At the same time, you can still find a useful prescription in the Project Mayhem part of the movie, especially in one unforgettable scene where Tyler Durden threatens to kill a store clerk. Again, this is not to be read verbatim as an invitation to go out and wave a loaded gun at your local 7-11, but a metaphorical reminder of one key principle that should guide our lives as men. Memento mori. Remember you will die. Tyler Durden’s action represents the activation energy we often need and frequently fail to reach as we remain coddled by lives of easily accessible temporary satisfaction. It’s hard to get off your backside, do hard stuff or get better at something. Sometimes we need a drastic push, and the movie teaches us to think as though there was always a gun pressed against our temples. Do what you said you’d do. Yesterday you said tomorrow. Don’t let your dreams be dreams. Do the thing. That’s what this scene means.

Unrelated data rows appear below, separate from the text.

-- ==== Sys2Proof/Laws/KeepBenchStore.lean ====
section
/-!
SUPPORT. Sys2Proof/Laws/KeepBenchStore.lean: every operation of Machine/BenchStore.lean keeps a part good (Safety.Good).
-/

set_option linter.unusedSimpArgs false

namespace Sys2Proof.Safety
open Sys2Proof Sys2Proof.Machine

theorem keep_onDie {p : Part} {n : Nat} {f : Part → Nat → Part} (hg : Good p) (hf : ∀ (a0 : Part) (a1 : Nat), Good a0 → Good (f a0 a1)) : Good (Part.onDie p n f) := by
  unfold Part.onDie
  repeat' first
    | with_reducible assumption
    | with_reducible apply hf
    | with_reducible apply Good.ite
    | (intro _)
    | split
    | dsimp only

theorem keep_benchRead {p : Part} {n r : Nat} {ecc : Ecc} (hg : Good p) : Good (Part.benchRead p n r ecc) := by
  unfold Part.benchRead
  repeat' first
    | with_reducible assumption
    | with_reducible apply keep_onDie
    | with_reducible apply keep_rowRequest
    | with_reducible apply keep_Rd_read
    | with_reducible apply Good.ite
    | (intro _)
    | split
    | dsimp only

theorem keep_correctedWriteback {p : Part} {n r : Nat} (hg : Good p) : Good (Part.correctedWriteback p n r) := by
  unfold Part.correctedWriteback
  repeat' first
    | with_reducible assumption
    | with_reducible apply keep_onDie
    | with_reducible apply keep_bumpBench
    | (simp only [good_mk]; with_reducible apply Good.core)
    | with_reducible apply Good.ite
    | (intro _)
    | split
    | dsimp only

theorem keep_benchWrite {p : Part} {c n r first : Nat} {data : List Byte} {poison : Bool} {arrival : Option Nat} {ecc : Ecc} (hg : Good p) : Good (Part.benchWrite p c n r first data poison arrival ecc) := by
  unfold Part.benchWrite
  repeat' first
    | with_reducible assumption
    | with_reducible apply keep_onDie
    | with_reducible apply keep_rowWrite
    | with_reducible apply Good.ite
    | (intro _)
    | split
    | dsimp only

theorem keep_modeRead {p : Part} {c n r step : Nat} {ecc : Ecc} {width : Option Nat} {seg : Nat} (hg : Good p) : Good (Part.modeRead p c n r step ecc width seg) := by
  unfold Part.modeRead
  repeat' first
    | with_reducible assumption
    | with_reducible apply keep_Rd_seg
    | with_reducible apply keep_onDie
    | with_reducible apply keep_ctxFault
    | with_reducible apply keep_rowRequest
    | with_reducible apply Good.foldl
    | with_reducible apply Good.foldl2
    | with_reducible apply Good.foldl1
    | (simp only [good_mk]; with_reducible apply Good.core)
    | with_reducible apply Good.ite
    | (intro _)
    | split
    | dsimp only

theorem keep_patrolScrub {p : Part} {n : Nat} {ecc : Ecc} (hg : Good p) : Good (Part.patrolScrub p n ecc) := by
  unfold Part.patrolScrub
  repeat' first
    | with_reducible assumption
    | with_reducible apply keep_onDie
    | with_reducible apply keep_access
    | (simp only [good_mk]; with_reducible apply Good.core)
    | with_reducible apply Good.ite
    | (intro _)
    | split
    | dsimp only

theorem keep_registerNext {p : Part} {t : Task} {eng : Nat} (hg : Good p) : Good (Part.registerNext p t eng) := by
  unfold Part.registerNext
  repeat' first
    | with_reducible assumption
    | with_reducible apply keep_register
    | with_reducible apply keep_mapTask
    | with_reducible apply keep_reportIssued
    | with_reducible apply keep_sbFull
    | (simp only [good_mk]; with_reducible apply Good.core)
    | with_reducible apply Good.ite
    | (intro _)
    | split
    | dsimp only

theorem keep_scoreboardRegister {p : Part} {cls : Cls} {e : Nat} (hg : Good p) : Good (Part.scoreboardRegister p cls e) := by
  unfold Part.scoreboardRegister
  repeat' first
    | with_reducible assumption
    | with_reducible apply keep_registerNext
    | with_reducible apply keep_serveRegion
    | with_reducible apply Good.foldl
    | with_reducible apply Good.foldl2
    | with_reducible apply Good.foldl1
    | with_reducible apply Good.ite
    | (intro _)
    | split
    | dsimp only

theorem keep_regionReserve {p : Part} {c n i rows : Nat} (hg : Good p) : Good (Part.regionReserve p c n i rows) := by
  unfold Part.regionReserve
  repeat' first
    | with_reducible assumption
    | with_reducible apply keep_onDie
    | with_reducible apply keep_ctxFault
    | with_reducible apply keep_reserve
    | with_reducible apply Good.ite
    | (intro _)
    | split
    | dsimp only

theorem keep_regionReturn {p : Part} {c n i pos : Nat} (hg : Good p) : Good (Part.regionReturn p c n i pos) := by
  unfold Part.regionReturn
  repeat' first
    | with_reducible assumption
    | with_reducible apply keep_onDie
    | with_reducible apply keep_returnPos
    | with_reducible apply Good.ite
    | (intro _)
    | split
    | dsimp only

theorem keep_bankGate {p : Part} {n b : Nat} (hg : Good p) : Good (Part.bankGate p n b) := by
  unfold Part.bankGate
  repeat' first
    | with_reducible assumption
    | with_reducible apply keep_onDie
    | with_reducible apply keep_setBank
    | with_reducible apply keep_bumpBench
    | (simp only [good_mk]; with_reducible apply Good.core)
    | with_reducible apply Good.ite
    | (intro _)
    | split
    | dsimp only

theorem keep_bankWakeDone {p : Part} {n b : Nat} (hg : Good p) : Good (Part.bankWakeDone p n b) := by
  unfold Part.bankWakeDone
  repeat' first
    | with_reducible assumption
    | with_reducible apply keep_onDie
    | with_reducible apply keep_wakeBank
    | with_reducible apply Good.ite
    | (intro _)
    | split
    | dsimp only

end Sys2Proof.Safety
end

However, I accept that many of these prescriptions may not be immediately accessible to anyone who casually sits down to watch Fight Club, even for the umpteenth time. To figure out how to read this movie as a manual for self-improvement, men (who are most likely to watch this movie anyway) need someone to help them find that meaning. Someone who would genuinely have their best interest at heart. Someone who’d want them to succeed. A positive male role model. Maybe a dad they never had, or a dad they wished their fathers had been.
Men need other men to guide them and in an age where masculinity is negatively connoted as a matter of course, it is so much more important than ever. Therefore, I view Fight Club, a movie old enough to have kids of its own, as a great tool with which to teach important aspects of self-improvement and to understand what happens when we choose not to get off our asses and let our urges run rampant. This movie isn’t toxic. It’s indispensable. But it needs to come with a manual… which I hope I’ve now written.